Enable bringing together and respecting diverse and interdisciplinary viewpoints to this work, through workshops or mailing lists.
Find out what circumstances, and for who, these resources work best by
To support our aims we will:
Get feedback on our draft Data Hazard Labels, to develop them with the communities who will be using them.
Create resources that help data scientists reflect on their own work, by creating prompts, frameworks, and forms for them to consider.
Run workshops and mailing lists where data scientists can listen to diverse perspectives and grow their ideas of what is possible, and where interdisciplinary researchers and the public can both be heard, respected, and listened to by the people who are doing computational and mathematical work.
Listen to our community’s feedback through surveys.
Why are the Hazard Labels so scary-looking?
We know that the Data Hazards labels are a bit frightening. Argh, there’s a skull! Please know that we don’t want these labels to scare anyone away from considering ethics or from doing data science, and we will do everything that we can to make applying Data Hazards labels as welcoming and approachable as possible, but also have some good reasons for choosing these images.
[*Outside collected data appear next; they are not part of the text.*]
/-! ### Rules over every operation and every step -/

/-- The access table of R50. An operation on a channel leaves every other channel as it is, whole (R21, R80); no
operation writes `tx_pending`, `rxlog`, `rx_data` or `rx_overrun`; the output operations and `TXIRQ` leave the input
buffer and `rx_pending` as they are; the input operations and `RXIRQ` the output buffer and the transmit registers;
`PUSH` and `POP` write one buffer of their channel and nothing else of it; `IE_SET` and `IE_CLR` write no channel. -/
def Obligations.OperationsKeepToTheirSideOfTheirChannel : Prop :=
  (∀ (s t : State) (i : Instr) (c c' : ChNum), exec i s = .next t → i.chan? = some c → c' ≠ c →
    t.chan c' = s.chan c') ∧
  (∀ (s t : State) (i : Instr) (c : ChNum), exec i s = .next t →
    (t.chan c).txPending = (s.chan c).txPending ∧ (t.chan c).rxlog = (s.chan c).rxlog ∧
    (t.chan c).rxData = (s.chan c).rxData ∧ (t.chan c).rxOverrun = (s.chan c).rxOverrun) ∧
  (∀ (s t : State) (ch : ChNum) (p : List Byte) (c : ChNum),
    (exec (.enqOut ch p) s = .next t ∨ exec (.pump ch) s = .next t ∨ exec (.txirq ch) s = .next t) →
    (t.chan c).inp = (s.chan c).inp ∧ (t.chan c).rxPending = (s.chan c).rxPending) ∧
  (∀ (s t : State) (ch : ChNum) (v : Byte) (c : ChNum),
    (exec (.enqIn ch v) s = .next t ∨ exec (.deqIn ch) s = .next t ∨ exec (.rxirq ch) s = .next t) →
    (t.chan c).out = (s.chan c).out ∧ (t.chan c).txData = (s.chan c).txData ∧ (t.chan c).txe = (s.chan c).txe ∧
    (t.chan c).txOverrun = (s.chan c).txOverrun ∧ (t.chan c).txlog = (s.chan c).txlog) ∧
  (∀ (s t : State) (d : Dir) (ch : ChNum) (v : Byte) (c : ChNum),
    (exec (.push d ch v) s = .next t ∨ exec (.pop d ch) s = .next t) →
    t.chan c = (s.chan c).setRing d ((t.chan c).ring d)) ∧
  (∀ (s t : State) (c : ChNum), (exec .ieSet s = .next t ∨ exec .ieClr s = .next t) → t.chan c = s.chan c)

/-- Only `IE_SET`, `IE_CLR` and `RESET` leave `ie` other than they found it: the atomic section, grants and handler
returns do not (R35, R192, R217, R218). -/
def Obligations.OnlyInterruptControlChangesIe : Prop :=
  ∀ (s t : State) (e : Event), s.eventStep e = .next t → t.ie ≠ s.ie →
    e = .reset ∨ (e = .host ∧ (s.hostInstr = some .ieSet ∨ s.hostInstr = some .ieClr))

/-- The fault flags are sticky: only `RESET` clears one (R40). -/
def Obligations.FaultFlagsAreSticky : Prop :=
  ∀ (s t : State) (e : Event), s.eventStep e = .next t → e ≠ .reset →
    (s.cmdFault = true → t.cmdFault = true) ∧
    (∀ c : ChNum, ((s.chan c).txOverrun = true → (t.chan c).txOverrun = true) ∧
      ((s.chan c).rxOverrun = true → (t.chan c).rxOverrun = true))

/-- `C`, `N_CH` and the policies never change (R29, R7). -/
def Obligations.ParametersNeverChange : Prop :=
  ∀ s t : State, step s = .next t → t.cfg = s.cfg

/-! ### Invariants -/

/-- The machine's invariant holds at reset, of a core with any legal parameters, and so do the other properties that the
statements below say every step keeps: a safe pump, the order of the output and of the input, and a live drain. -/
def Obligations.InvariantHoldsAtReset : Prop :=
  State.reset.Inv ∧
  ∀ p : Params, p.wf = true → (State.resetOf p).Inv ∧ (State.resetOf p).EagerSafe ∧
    ∀ c : ChNum, (State.resetOf p).PumpSafe c ∧ (State.resetOf p).QuietPump c ∧ (State.resetOf p).OutputOrder c ∧
      (State.resetOf p).InputOrder c ∧ (State.resetOf p).InputComplete c ∧ (State.resetOf p).DrainAlive c

/-- Every step keeps the machine's invariant: R26 of every buffer, sound sequencers, room for the rest of a batch being
pushed, and only responses the core can produce. -/
def Obligations.EveryStepKeepsTheInvariant : Prop :=
  ∀ s t : State, s.Inv → step s = .next t → t.Inv

/-- Under the invariant the machine never stops: no step faults, and the only refusal is of a scheduled step whose guard
is false. So no access is out of range (R61, R200); that the slots read were written is part of the invariant (R22). -/
def Obligations.InvariantRulesOutEveryStop : Prop :=
  ∀ s : State, s.Inv →
    (∀ f, step s ≠ .fault f) ∧ (∀ r, step s = .refused r → r = .notEnabled) ∧
    (s.sched = [] → ∃ t, step s = .next t)

/-- No response ever carries `UnexpectedFull` (4), `UnexpectedEmpty` (5) or 7, and bits 15:11 are 0: from every state
that satisfies the invariant, `ENQ_OUT`'s failure branch included (R100, R148 (c), R206, R207). -/
def Obligations.NoResponseIsUnexpected : Prop :=
  ∀ s t : State, s.Inv → step s = .next t → ∀ x ∈ t.hostlog,
    responseErr x.2 ≠ 4 ∧ responseErr x.2 ≠ 5 ∧ responseErr x.2 ≠ 7 ∧ x.2.toNat < 2048

/-- Under `GRANT_POLICY = eager` the arming race cannot happen: no step overruns a transmitter (R213, R246). -/
def Obligations.EagerGrantsNeverOverrunATransmitter : Prop :=
  ∀ s t : State, s.cfg.grantPolicy = .eager → s.Inv → s.EagerSafe → step s = .next t → t.EagerSafe

/-- Under `eager` the bytes sent are the bytes enqueued, in order: sent, in a pump and held, together, are what the
accepted batches brought, and every step keeps that (R148 (d), R75). -/
def Obligations.EagerKeepsOutputOrder : Prop :=
  ∀ (s t : State) (c : ChNum), s.cfg.grantPolicy = .eager → s.Inv → s.EagerSafe → s.OutputOrder c →
    step s = .next t → t.OutputOrder c

/-- Under any policy, while no receive overrun happened: the bytes delivered, held and arriving are a subsequence of those
that arrived, in order, and every step keeps that; they are all of those that arrived, in order, and every step keeps that
but one in which the push of `RXIRQ(c)` answers `Full` (R158, R161). -/
def Obligations.EveryStepKeepsInputOrder : Prop :=
  (∀ (s t : State) (c : ChNum), s.Inv → s.InputOrder c → step s = .next t → t.InputOrder c) ∧
  (∀ (s t : State) (c : ChNum), s.Inv → s.InputComplete c → s.dropsArrival c = false → step s = .next t →
    t.InputComplete c)

/-- A channel with output bytes that only `ENQ_OUT` brought is never forgotten: it is busy, requested, being pumped or
about to be armed, and every step keeps that (R174, R175, R250). -/
def Obligations.EveryStepKeepsTheDrainAlive : Prop :=
  ∀ (s t : State) (c : ChNum), s.Inv → s.DrainAlive c → step s = .next t → t.DrainAlive c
We chose this format because of the similarity to COSHH hazard labels - hazard labels for chemicals. We made this choice because we want a similar response from people:
Attention-grabbing, asking people to stop and think, and take the safety precautions seriously, rather than as an optional extra.
We’re asking people to “handle with care”, not to stop doing the work. We still use chemicals, but we think about how it can be done safely and how to avoid emergencies.
They are familiar, especially to scientists, who (within universities) tend to have the least experience of applying ethics.
Here’s a rough project timeline to let you know what we’ll be up to:
March-April 2021: Behind the scenes plans
Thinking, reading and planning
Getting feedback on initial ideas
Sept 2021 Run first Data Hazards workshops (academic-focused)
Run first Data Hazards workshop on 21st Sept 2021.
Oct 2021 Use workshop feedback to improve data hazards and present early results
Present early results from workshop at AI Ethics Best Practices and the Future of Innovation as part of Bristol Tech Festival on 13th Oct 2021 (slides).
Look at workshop feedback to make improvements to:
data hazards labels
Dec 2021 Trial asynchronous Data Hazards materials (without group discussion) as a tool for self-assessment.
Successful JGI Seedcorn applicants will be invited to trial our asynchronous materials and help us to improve the labels (info for Seed Corn applicants here).
Early 2022 Run second Data Hazards workshop (public and company/local-government focused)
The second Data Hazards workshop will be part of the JGI Showcase in February 2022.
Spring 2022 Write up Data Hazards paper